William Charles Tidnam

18 August 2015 by SWM

W. C. Tidnam
Service no. 227258
Able Seaman, Royal Navy, H.M.S. “Vanguard”
Died on 9 July 1917, aged 30
CWGC: “Son of William Tidnam, of Harleston, Norfolk; husband of Kathleen Mary Tidnam, of 2 Burnley Road, Stockwell, London.”
Remembered at Chatham Naval Memorial and on the war shrine at St Michael’s Church, Stockwell Park Road, London SW9 0DA

Information from the parish register

On 11 December 1916, William Charles Tidnam married Kathleen Mary Roberts at St. Michael’s Church, Stockwell. Kathleen’s address was 15 St. Martin’s Road, Stockwell. She gave her father’s occupation as carpenter and joiner. William gave his father’s as coachman.

Information from the censuses and other sources

In 1911 William Charles Tidnam, 23, was staying at the Union Jack club in Waterloo Road, Lambeth. He was listed as a  “Navy able seaman” from Reddenham, Norfolk. In 1901 he was a 14-year-old errand boy, living at “Mendham Lane, Redenhall With Harleston” in Norfolk. His 45-year-old father, also called William, was a “groom (domestic)”; his mother, Emma Tidnam, 44, was born at Reddenham. Besides William the couple’s children included
Ellen Tidnam, 11
Alice Tidnam, 10
Percy Tidnam, 7
Fred Tidnam and Herbert Tidnam, 5
Winifred Tidnam, 11 months
Ernest Singleton, a 22-year-old Irish-born “motor car driver”, boarded with the family.

Filed Under: Chatham Naval Memorial, St Michael's War Shrine, Stockwell War Memorial, T names Tagged With: 1917, age 30, Died, naval

Oscar Albert Taylor

18 August 2015 by SWM

Family group photographed in the garden of 41 Landor Road, Stockwell, where the family lived. Back row, left to right: Mabel, Oscar, Henry and Eric. Seated in front: Alf and Rose. Approximate date 1911. (Photo courtesy of Sarah Mackay)
Family group photographed in the garden of 41 Landor Road, Stockwell, where the family lived. Back row, left to right: Mabel, Oscar, Henry and Eric. Seated in front: Alf and Rose.
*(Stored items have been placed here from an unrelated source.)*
-- ==== Sys2Proof/Machine/Errors.lean ====
section
/-!
DEFINITION. Soft errors and links (spec/17 R420 to R426, spec/18 R438 to R440).
-/
namespace Sys2Proof.Machine

/-- Error entries that wait in a hub are appended in order, as far as there is room (R426). DESIGN CHOICE: log entry 63. -/
def drainErrs (s : State) (p cluster : Nat) : State :=
  let l := (getHub s p cluster).errs
  l.foldl (fun s e => reportErr s p cluster e) (modHub s p cluster (fun h => { h with errs := [] }))

/-- A dword that an uncorrectable error has struck (R422): every read of it fails until all its 8 bytes are written. -/
def strike (s : State) (a : Nat) : State := if s.poison.contains a then s else { s with poison := s.poison ++ [a] }

/-- The words of the instruction at a thread's PC. -/
def wordsAt (k : Core) (t : Thread) : List Half :=
  let ws := fetchWords k.imem t.pc 5
  (ws.take (readChain ws {}).2).map (BitVec.ofNat 16)

/-- A machine trap of class 8 (R362, R422): at the next instruction of the thread. Where a trap of that instruction waits already, the machine trap is
taken in its place, and the instruction raises its own when it issues again. DESIGN CHOICE: log entry 22. -/
def machineTrap (s : State) (c : CoreId) (slot : Nat) : State :=
  match getT s c slot with
  | none => s
  | some t =>
    let i : TrapInfo := { cls := clsMachine, cause := 1, addr := 0, aux := 0, pc := t.pc, seg := t.seg, words := wordsAt (getCore s c) t }
    if t.trap.isSome then setT s c slot (some { t with trap := some i }) else takeTrap s c slot i

/-- UNCORRECTABLE_ERROR (R422): an error is found at a place; every row but that of data, which reports when it is read, leaves an error entry.
An entry of a cache with parity is dropped, so that it is fetched again; a header is read again at every admission. DESIGN CHOICE: log entry 62. -/
def execUncorrectableError (pkg : Nat) (site : ErrSite) (s : State) : Host.Outcome State Fault Refusal :=
  let entry := fun (s : State) (src sev n addr : Nat) => reportErr s pkg (coreHub n) (errEntry src sev (coreHub n) n 1 addr 0)
  match site with
  | .data loc => .next (strike s (pkg * 2 ^ 48 + loc / 8 * 8))
  | .thread n slot => .next (machineTrap (entry s 4 2 n slot) { pkg := pkg, n := n } slot)
  | .crew n crew =>
    let c : CoreId := { pkg := pkg, n := n }
    let slots := (List.range 16).filter (fun i => match getT s c i with
      | some t => decide (t.crew = crew)
      | none => false)
    .next (slots.foldl (fun s i => machineTrap s c i) (entry s 4 2 n crew))
  | .imem n seg =>
    let c : CoreId := { pkg := pkg, n := n }
    let s1 := if isFp c then s else modCore s c (fun k =>
      if seg = 0 then { k with base := none } else { k with resident := k.resident.filter (fun x => decide (x.id ≠ seg)) })
    .next (entry s1 3 1 n seg)
  | .cacheEntry k => .next (reportErr (modHub s pkg k (fun h => { h with ranges := [], shard := [] })) pkg k (errEntry 4 1 k 0 1 0 0))
  | .tlbEntry stack k =>
    let hub := (stackHubs stack).headD 0
    let gone := ((getPkg s pkg).tlb.filter (fun t => decide (t.stack = stack)))[k]?
    .next (reportErr (modPkg s pkg (fun x => { x with tlb := x.tlb.filter (fun t => decide (some t ≠ gone)) })) pkg hub (errEntry 4 1 hub 0 1 0 0))
  | .headerEntry die => .next (reportErr s pkg (weirHub die) (errEntry 4 1 (weirHub die) 0 1 0 0))
  | .scrubbed loc => .next (poisonEntry (strike s (pkg * 2 ^ 48 + loc / 8 * 8)) (pkg * 2 ^ 48 + loc / 8 * 8))

/-- CORRECTED_ERROR_REPORT (R421, R426): the entries that wait, then, at most once per 2^20 cycles, one entry with the count. DESIGN CHOICE: log entry 62. -/
def execCorrectedErrorReport (pkg cluster : Nat) (s : State) : Host.Outcome State Fault Refusal :=
  let s1 := drainErrs s pkg cluster
  let h := getHub s1 pkg cluster
  let e := errEntry 1 0 cluster 0 h.corrected 0 0
  let told := fun (s : State) => modHub s pkg cluster (fun h => { h with corrected := 0, lastReport := some s.clock })
  let soon := match h.lastReport with
    | some at_ => decide (s1.clock < at_ + 2 ^ 20)
    | none => false
  if h.corrected = 0 ∨ h.errs ≠ [] ∨ soon = true then .next s1
  else match pidOfReach s1 pkg (reachOfCluster cluster) with
    | some pid => let r := appendErr s1 pkg pid cluster e; .next (if r.2 then told r.1 else s1)
    | none =>
      let k := getPkg s1 pkg
      .next (if k.errLog.length < 1024 then told (setPkg s1 pkg { k with errLog := k.errLog ++ [e] }) else s1)

/-- A physical address lies in a cluster's scratchpads or pool. -/
def inCluster (p cluster a : Nat) : Bool :=
  decide (a / 2 ^ 48 = p) && (match windowOf (a % 2 ^ 48) with
    | .spad n => decide (clusterOf n = cluster)
    | .pool k => decide (k = cluster)
    | _ => false)

/-- SCRUB_PASS (R420 to R422): corrected errors change nothing and are counted; a line with an uncorrectable one leaves an entry only. DESIGN CHOICE: log entry 62. -/
def execScrubPass (pkg cluster : Nat) (s : State) : Host.Outcome State Fault Refusal :=
  let s1 := (s.poison.filter (inCluster pkg cluster)).foldl poisonEntry s
  .next (modHub s1 pkg cluster (fun h => { h with corrected := h.corrected + Config.softErrors s.tick, scrubbed := s.clock }))

/-- The scrubber has passed over a cluster within its interval (R420), counted in the reference clock (R453). -/
def scrubInTime (s : State) (p cluster : Nat) : Bool := decide (s.clock ≤ (getHub s p cluster).scrubbed + 2 ^ 31)

/-- The hub of a link (R437), and for a mesh link of the hub that it leaves. -/
def linkHub (link : Nat) : Nat := if link < 8 then portCluster link else clusterAt ((link - 8) / 64 % 32) ((link - 8) / 4 % 16)

/-- An error entry of a link: SRC 7 on the fabric, 6 in the mesh, with the hub's coordinates (R426). DESIGN CHOICE: log entry 62. -/
def linkEntry (s : State) (p link sev : Nat) : State :=
  let k := linkHub link
  reportErr s p k (errEntry (if link < 8 then 7 else 6) sev k 0 1 (hubRow k * 2 ^ 8 + hubCol k) 0)

/-! ## Deliveries that are made again (R96, R423, R440) -/

/-- The links of a message's way, each with the package that it leaves (R14, R441). -/
def wayOf (j : Job4) : Nat → Nat → List (Nat × List Nat) → Nat → List (Nat × Nat)
  | p, a, [], b => (meshRoute (hubRow a) (hubCol a) (hubRow b) (hubCol b)).map (fun l => (p, l))
  | p, a, r :: l, b =>
    (meshRoute (hubRow a) (hubCol a) (hubRow (portCluster r.1)) (hubCol (portCluster r.1))).map (fun l => (p, l)) ++ (p, r.1) ::
      wayOf j (pkgAt j r.2) (portCluster (opposite r.1)) l b

/-- The package and hubs at which a request for an address ends; none where it leads nowhere. -/
def endHubs (s : State) (w : Who) (a : Dword) : Nat × List Nat :=
  match (xlate s w a false).2 with
  | .at_ ph _ _ false => (ph / 2 ^ 48, match windowOf (ph % 2 ^ 48) with
    | .hbm => stackHubs (ph % 2 ^ 48 / 2 ^ 36)
    | .spad n => [clusterOf n]
    | .pool k => [k]
    | _ => [])
  | _ => (0, [])

/-- A request goes over a link of a package while every link carries. -/
def crosses (s : State) (w : Who) (p link : Nat) (a : Dword) : Bool :=
  let x := endHubs (healed s) w a
  let j := s.job.getD { na := 1, nb := 1, nc := 1, nd := 1 }
  match route (healed s) w.core.pkg x.1 with
  | some l => x.2.any (fun b => (wayOf j w.core.pkg (coreHub w.core.n) l b).contains (p, link))
  | none => false

/-- The items and arrivals that go over a link are being delivered again (R96). -/
def markRetry (s : State) (p link : Nat) : State :=
  { s with
    items := s.items.map (fun i => { i with retry := i.retry || i.reaches.any (crosses s i.who p link) })
    arrivals := s.arrivals.map (fun a => { a with retry := a.retry || crosses s a.who p link a.flag }) }

/-- LINK_REPLAY (R423, R439): a flit that failed its check is sent again, in order, and the deliveries that it belongs to are made before any later one of
their core to the same flag (R96); no request is performed twice. A fabric link's leaves an entry. -/
def execLinkReplay (pkg link : Nat) (s : State) : Host.Outcome State Fault Refusal :=
  if link < 8 then .next (linkEntry (markRetry s pkg link) pkg link 0)
  else .next (modHub (markRetry s pkg link) pkg (linkHub link) (fun h => { h with corrected := h.corrected + 1 }))

/-- LINK_DOWN (R423): after 16 failed replays the link carries no more; what has no other route fails from then on. -/
def execLinkDown (pkg link : Nat) (s : State) : Host.Outcome State Fault Refusal :=
  if (getPkg s pkg).linksDown.contains link then .next s
  else .next (linkEntry (modPkg s pkg (fun k => { k with linksDown := k.linksDown ++ [link] })) pkg link 1)

/-- FABRIC_RESEND (R440, R96): the source port of a link that is down sends its messages again on the detour, which `route` finds, with the same sequence
numbers: each is performed at its home once and in its order, before any later one of its core to the same flag. -/
def execFabricResend (pkg link : Nat) (s : State) : Host.Outcome State Fault Refusal :=
  .next (if (getPkg s pkg).linksDown.contains link then markRetry s pkg link else s)

/-- The package at the other end of a port's link, where the job has one there (R436, R437). -/
def peerOf (j : Job4) (p port : Nat) : Option Nat :=
  let x := coords j p
  (List.range 4).findSome? (fun d => ([true, false] : List Bool).findSome? (fun plus =>
    let size := (dims j).getD d 1
    let edge := if plus then decide (x.getD d 0 + 1 = size) else decide (x.getD d 0 = 0)
    if decide (portOf d plus = port) && decide (2 ≤ size) && !(edge && (decide (2 ≤ d) || decide (size = 2))) then
      some (pkgAt j (x.set d (moveIn size (x.getD d 0) plus)))
    else none))

/-- A channel of a port's link under its next key, with 2^32 flits more behind it. -/
def rekey (s : State) (p port chan : Nat) : State :=
  modPkg s p (fun k =>
    let l := k.links[port]?.getD Link.reset
    let c := l.chans[chan]?.getD default
    { k with rekeys := k.rekeys + 1, links := k.links.setIfInBounds port { l with chans := l.chans.setIfInBounds chan { c with flits := c.flits + 2 ^ 32 } } })

/-- CHANNEL_REKEY (R447): a channel of a port has carried 2^32 flits since it was last rekeyed, and both its ends go on under the next key, where they have
one; no flit is lost or reordered. DESIGN CHOICE: log entry 68. -/
def execChannelRekey (pkg channel : Nat) (s : State) : Host.Outcome State Fault Refusal :=
  let port := channel / 8
  let chan := channel % 8
  match (s.job).bind (fun j => peerOf j pkg port) with
  | some q =>
    if (((getPkg s pkg).links[port]?.bind (fun l => l.chans[chan]?)).map (fun c => c.key)).getD 0 = 0 then .next s
    else .next (rekey (rekey s pkg port chan) q (opposite port) chan)
  | none => .next s

end Sys2Proof.Machine
end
Approximate date 1911. Photo courtesy of Sarah Mackay

O. A. Taylor
Service no 397794
Rifleman, London Regiment (Queen Victoria’s Rifles), 2nd/9th Battalion
Killed in action on 27 September 1917, aged about 28
Remembered at Tyne Cot Memorial, Belgium

Information from the censuses

In 1911, Lambeth-born 22-year-old clerk Oscar Albert Taylor lived at 41 Landor Road, Stockwell with his parents, Albert WIliam Taylor, 52, a joiner from Hockering, Norfolk, and Rose Taylor, 47, from Hackney. There were four surviving children (of six): Mabel Maud Taylor, 26, a milliner; Eric William Taylor, 24, a joiner; Oscar; Henry Oswald Taylor, 18, a clerical assistant. Albert’s father William Taylor, 79, a widowed retired gamekeeper from Hockering, lived with the family as did Maud Mary Gladman, 29, a single shop assistant from Brighton. The household had six rooms, and the family had lived at that address since at least 1901.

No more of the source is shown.